With the reduced payments for Medicare Advantage Plans, I would expect that some Medicare Advantage Plans will pass on the lost revenue by increasing Medicare Advantage Plan beneficiaries co-pays, deductibles and Maximum Out of Pocket expenses. In some more dramatic situations, they might leave service areas that they are having trouble making money in.

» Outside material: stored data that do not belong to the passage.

-- ==== Sys2Proof/Tests/Slice0.lean ====
section
/-! SUPPORT. Tests: an ill-formed term for each check of WellFormed, the spec's worked cases, one step of every command on a small
configured part, and for every statement with hypotheses a state and operands that meet them. -/

set_option Elab.async false

namespace Sys2Proof.Tests

open Sys2Proof.Machine

/-! ### WellFormed: each check refuses an ill-formed term -/

/-- A reception on the East port at the start of slot 14, from station 9. -/
def rx : Reception := ⟨.east, 448, 9, 117, 63, 0⟩

theorem test_payload_above_24_refused :
    (Instr.publish rx (List.replicate 25 0)).wellFormed = false ∧ (Instr.publish rx (List.replicate 24 0)).wellFormed = true := by
  decide
theorem test_lost_payload_above_24_refused : (Instr.requestLost rx (List.replicate 25 0)).wellFormed = false := by decide
theorem test_received_above_27_refused :
    (Instr.damagedFrame .east 0 true (List.replicate 28 0)).wellFormed = false
    ∧ (Instr.loopedFrame .east true (List.replicate 28 0)).wellFormed = false
    ∧ (Instr.loopedFrame .east true (List.replicate 27 0)).wellFormed = true := by decide
theorem test_arguments_above_23_refused :
    (Instr.load rx 0 (List.replicate 24 0)).wellFormed = false
    ∧ (Instr.load rx 0 (List.replicate 23 0)).wellFormed = true := by decide
theorem test_extra_above_22_refused : (Instr.portRestart rx 0 0 (List.replicate 23 0)).wellFormed = false := by decide
theorem test_repeated_publish_refused : (Instr.repeatedFrame rx 1 [0]).wellFormed = false := by decide
theorem test_repeated_marker_refused : (Instr.repeatedFrame rx 0 [0]).wellFormed = false := by decide
theorem test_repeated_marker_of_two_words_accepted : (Instr.repeatedFrame rx 0 [0, 0]).wellFormed = true := by decide
theorem test_unknown_request_with_a_known_code_refused :
    (Instr.unknownRequest rx 0x12 0 []).wellFormed = false ∧ (Instr.unknownRequest rx 0x13 0 []).wellFormed = true
    ∧ (Instr.unknownRequest rx 0 0 []).wellFormed = true := by decide
theorem test_read_counters_without_word_1_refuses_extra :
    (Instr.readCounters rx 0 none [0]).wellFormed = false ∧ (Instr.readCounters rx 0 none []).wellFormed = true := by decide

/-- No row of the table has bits, so no word spells a command. -/
theorem test_no_word_spells_a_command : decodeTableWord 16 0 = none ∧ decodeTableWord 0 0 = none := ⟨rfl, rfl⟩

/-! ### The spec's worked cases -/

/-- A scheme entry with the given requirement settings. -/
def requirementOf (q limit : Int) (k bias cap : Nat) : Nat :=
  ({ enable := true, inputs := [], armLevel := 0, stressLevel := 0, floor := 0, backstopLevel := 0, limit := limit, hysteresis := 0,
     armNeeded := 1, disarmNeeded := 1, holdCode := 0, escalation := 0, lenient := false, walkEnable := false,
     backstopEnable := false, step := 1, hardTripEnable := false, sensitivity := k, shedList := none, bias := bias, cap := cap,
     blocking := none, resetDelay := 0 } : SchemeEntry).requirement q

/-- The nine rows of section 2.2.1 (R31). -/
theorem test_requirement_cases :
    requirementOf 28450 25000 320 500 60000 = 4813 ∧ requirementOf 24000 25000 320 500 60000 = 500
    ∧ requirementOf 24000 25000 320 0 60000 = 0 ∧ requirementOf 25001 25000 1 0 60000 = 1
    ∧ requirementOf 25512 25000 256 0 60000 = 512 ∧ requirementOf 28450 25000 320 500 400 = 400
    ∧ requirementOf 30000 25000 0 700 60000 = 700 ∧ requirementOf 30000 25000 320 500 0 = 0
    ∧ requirementOf 1048544 (-1000000) 1023 60000 60000 = 60000 := by decide

/-- An analog point entry. -/
def analogEntry (unsigned : Bool) (rawZero gain : Int) : PointEntry :=
  ⟨.analog, 6, unsigned, 0, 0, 300, rawZero, gain, none, 0, false⟩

This is not good new for Medicare Beneficiaries, but it may unfortunately be somewhat expected. With the United States debt growing by the minute, I would guess that this is not the last belt tightening that we shall see for Medicare Plans.

This reduction in reimbursement rates is just that, a proposal. It is not finalized, yet. I would imagine that many Insurance Companies are getting ready to wage quite an argument in Washington to make this go away.

My question would be if they can make 2015 reduction free, what will happen in 2016? Well that is the reason I always talk to my clients about Original Fee for Service Medicare and how Medicare Supplements work. If Medicare Advantage does continue to get reduced funding, Medicare Supplement Plan N and Plan F start to look much more attractive.